一行は市長主催の夕食会、教会のミサ、地元合唱団のコンサートに出席。一行のリーダー、フィリピンのイェブ・サニョ氏は「自然破壊は現代の罪だ」とのフランシスコ・ローマ法王の言葉を引いて、「ローマから歩いてきて、環境のために変化を起こす草の根の力を感じました」と聴衆に語りかけました。
イタリア巡礼中には、同国大手保険会社ゼネラリが、新規石炭事業からの撤退を発表。オーストリアでは、石炭火力発電に反対するファンデアベレン大統領も一緒に歩きました。
ケニア出身のフランシスコ会修道士ベネディクト・アヨディ氏は、「気候変動によってアフリカで多くの難民が生まれ、地中海を越えてヨーロッパに渡っている」と訴えました。イタリアでは、自らの旅と重ね合わせて巡礼に合流した難民もいました。

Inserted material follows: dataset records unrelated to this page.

/-- 06 R162, 11 R258, R259: `atoml` on the core's own local memory: lane after lane, each returns the old value and writes the
new one; no other byte of the block's memory changes. On the partner core's half or cluster memory it is queued. -/
def Obligations.LocalAtomicsRun : Prop :=
  ∀ p f s k g b,
    let x := g.issue (.atoml p f)
    let place (u : Option Nat) := placeOf b g.core (localAt f g u)
    let lane (va : Nat) (u : Option Nat) : LaneRmw := rmwLane g u (place u).off va false f.d.toNat f.d.toNat
    Issues (.atoml p f) s k g → CleanSources (.atoml p f) g → (∀ u ∈ x.units, LocalAllowed s k (localAt f g u) 4) →
    x.units ≠ [] → s.blockOf k = some b → Still s → s.localTested g.core = false → s.writeWaits g = false → Forward s g →
    ((∀ u ∈ x.units, (place u).space = none) →
      let r := rmwRun (.i32 f.w.toNat) (x.units.map (lane 0)) fun a => cellsRead b.mem.cells a
      ∃ t g' b', Runs (.atoml p f) s k t g' ∧ Retired x g g' ∧ t.mem = s.mem ∧ t.bands = s.bands ∧
        t.blockOf k = some b' ∧ (∀ a, cellsRead b'.mem.cells a = r.2 a) ∧ g'.count .st = g.count .st + 1 ∧
        ∀ (j : Nat) u, x.units[j]? = some u → (g'.reg? u f.d.toNat).map (·.val) = (r.1[j]?).map fun v => bitsOf v 0 32) ∧
    (∀ sp, (∀ u ∈ x.units, (place u).space = some sp) →
      ∃ t g', Runs (.atoml p f) s k t g' ∧ Retired x g g' ∧ t.mem = s.mem ∧ t.blocks = s.blocks ∧
        g'.count .st = g.count .st + 1 ∧ (∀ u ∈ x.units, Awaited g' u f.d.toNat) ∧
        Queues s t k g (.rmw .cluster (.i32 f.w.toNat)
          (some ⟨isUni f.d, x.units.map fun u => (u.getD 0, g.regNum u f.d.toNat), 1⟩)
          (x.units.map (lane (if sp = .cluster then 1 else 0)))))

/-- 06 R150, R170, R172: a store of one lane leaves the hold queue once it is 256 cycles old and nothing of its group stands
before it; its entry joins its home's queue, and no memory changes yet. -/
def Obligations.StoresLeaveTheHoldQueue : Prop :=
  ∀ s k g core l r rest (ln : LaneStore) key,
    s.group? k = some g → g.core = core → s.launch? k.launch = some l → (s.core core).hold = r :: rest → r.group = k →
    r.eng = none → r.body = .store .global [ln] → r.issued + 256 ≤ s.clockOf core → r.after = none →
    (∀ y ∈ rest, y.id ≠ r.id) → Still s → ln.hidden = [] → 0 < ln.bytes.length → OneLine ln.va ln.bytes.length →
    Mapped s (dieOfCore core) l.ctx ln.va { write := true } key → s.pageLogged core l.ctx ln.va ln.bytes.length = false →
    ∃ t, exec (.holdQueueLeave core k) s = .next t ∧ t.mem = s.mem ∧ (t.core core).hold = rest ∧
      t.homes = s.homes ++ [⟨r.id, .core core, k, s.homeOf (dieOfCore core) (keyTier key) (keyPa key),
        .store .global [{ ln with addr := key }], core⟩] ∧
      ∃ i ∈ t.inflight, i.id = r.id ∧ i.group = k ∧ i.parts = 1

/-- 06 R155, R162, R170, 11 R263: a home performs the first entry of a source's queue as one step: a store writes exactly its
bytes, a read-modify-write its results; the entry leaves the queue, old values travel as replies, and an acknowledgement
travels when the request is counted. -/
def Obligations.HomesPerformRequests : Prop :=
  (∀ s home src r sp ls, home < 256 → (s.homes.find? fun y => y.home == home && y.src == src) = some r →
    s.heldAtHome r = false → Still s → NoWaitt s → r.body = .store sp ls → (∀ l ∈ ls, keyTier l.addr ≤ 1) →
    ∃ t, exec (.homeRequest home src) s = .next t ∧ t.homes.length + 1 = s.homes.length ∧
      (∀ a, t.mem.read a = (lastByte (ls.map fun l => (l.addr, l.bytes)) a).getD (s.mem.read a)) ∧
      (∀ l, ls = [l] → 0 < l.bytes.length → ∀ a, t.mem.tag a =
        if a / 16 = l.addr / 16 ∧ l.tag = some true ∧ keyTier l.addr = 0 then true
        else if l.addr / 16 ≤ a / 16 ∧ a / 16 ≤ (l.addr + l.bytes.length - 1) / 16 then false else s.mem.tag a) ∧
      ((∃ i ∈ s.inflight, i.id = r.id) → t.acks = s.acks ++ [r.id])) ∧
  (∀ s home src r sp op d ls, home < 256 → (s.homes.find? fun y => y.home == home && y.src == src) = some r →
    s.heldAtHome r = false → Still s → NoWaitt s → r.body = .rmw sp op d ls → (∀ l ∈ ls, keyTier l.addr ≤ 1) →
    let q := rmwRun op ls s.mem.read
    ∃ t, exec (.homeRequest home src) s = .next t ∧ t.homes.length + 1 = s.homes.length ∧ (∀ a, t.mem.read a = q.2 a) ∧
      ((∃ i ∈ s.inflight, i.id = r.id) → t.acks = s.acks ++ [r.id]) ∧
      ∀ y : Dest, d = some y → y.uniform = false → (∀ l ∈ ls, ∃ z ∈ y.regs, z.1 = l.lane) → ls ≠ [] →
        ∃ m, t.replies = s.replies ++ [m] ∧ m.id = r.id ∧ m.group = r.group ∧
          m.vals.map (fun v => (v.1, v.2.2.1.map (·.val))) = (ls.zip q.1).map fun z =>
            (some z.1.lane, (List.range (op.bytes / 4)).map fun j => bitsOf z.2 (32 * j) 32))

/-- 06 R170: an acknowledgement takes one part of its request; the last one completes the write, which leaves its counter
with the older ones of its class. -/
def Sys2Proof.Claims.AcknowledgementsComplete : Prop :=
  ∀ s id i, s.acks.contains id = true → (s.inflight.find? fun y => y.id == id) = some i → i.eng = none → Quiet s →
    ∃ t, exec (.homeAck id) s = .next t ∧ t.mem = s.mem ∧
      (1 < i.parts → ∃ j ∈ t.inflight, j.id = id ∧ j.parts = i.parts - 1) ∧
      (i.parts = 1 → (∀ j ∈ t.inflight, j.id ≠ id) ∧
        ∀ g o os, s.group? i.group = some g → g.outst = o :: os → o.id = id → (∀ y ∈ os, y.done = false ∧ y.id ≠ id) →
          ∃ g', t.group? i.group = some g' ∧ g'.outst = os)

/-- 01 R21, R22, 11 R264: a reply brings its values to the registers that await them, and frees the return slot; the group's
fibres that wait for it go on. -/
def Sys2Proof.Claims.RepliesBringTheirValues : Prop :=
  ∀ s r k g op, s.replies.find? (fun y => y.id == r.id) = some r → r.group = k → s.group? k = some g →
    g.pend = [op] → op.id = r.id → op.lanes ≠ 0 → (∀ h ∈ s.groups, h.key ≠ k → h.pend = []) →
    (∀ v ∈ r.vals, ∀ l, v.1 = some l → l < g.lanes.length) →
    (r.vals.Pairwise fun a b => a.1 = b.1 → ∀ i < a.2.2.1.length, ∀ j < b.2.2.1.length, a.2.1 + i ≠ b.2.1 + j) →
    (∀ v ∈ r.vals, ∀ j < v.2.2.1.length,
      (g.written.find? fun w => w.lane == v.1 && w.reg == v.2.1 + j).any (fun w => w.pending == some r.id) = true) →
    (∀ w ∈ g.written, w.pending = some r.id → w.src = none ∧ ∃ v ∈ r.vals, w.lane = v.1 ∧ ∃ j < v.2.2.1.length, w.reg = v.2.1 + j) →
    (∀ w ∈ g.written, w.pending = some r.id → g.written.find? (fun y => y.lane == w.lane && y.reg == w.reg) = some w) →
    ∃ t g', exec (.reply r.id) s = .next t ∧ t.group? k = some g' ∧ t.mem = s.mem ∧ g'.pend = [] ∧
      (t.core g.core).slotsUsed = (s.core g.core).slotsUsed.filter (· != r.id) ∧
      (∀ v ∈ r.vals, ∀ j (h : j < v.2.2.1.length),
        (match v.1 with
          | none => g'.s.get? (v.2.1 + j)
          | some l => (g'.lane? l).bind fun y => y.v.get? (v.2.1 + j)) = some v.2.2.1[j]) ∧
      (g.handler = false → ∀ l y, g'.lane? l = some y → y.park ≠ some (.await r.id))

日本の国民平和大行進の通し行進も経験したフィリピンのA・G・サニョさん(43)も歩き通し、「ハイアン」(日本名・台風30号)の体験を語り広げました。
「私自身、台風が上陸した13年11月8日に(最大の被災地)タクロバンにいて、友人や愛する人を失いました。多くの人々が家族や親戚を亡くし、財産、人権を失いました。私たちは地球温暖化にほとんど貢献していないのに、こんな被害を受けるのは不正義です。政府や企業が責任を果たすべきです」
「決意は模範だ」
一行はCOP24で、巡礼中に寄せられた人々の思いが記されたリボンを、エスピノサ国連気候変動枠組み条約(UNFCCC)事務局長に手渡し、会議での野心的な決定を要請。エスピノサ氏は「あなた方の取り組みと決意は模範だ」とたたえました。
巡礼を終えても、気温上昇を「1・5度」未満に抑え、「気候正義」を実現する旅は続きます。A・G・サニョさんは、母国で台風に強い学校を作るプロジェクトを進めながら、今年3月、米国の会議でフィリピンの課題を報告します。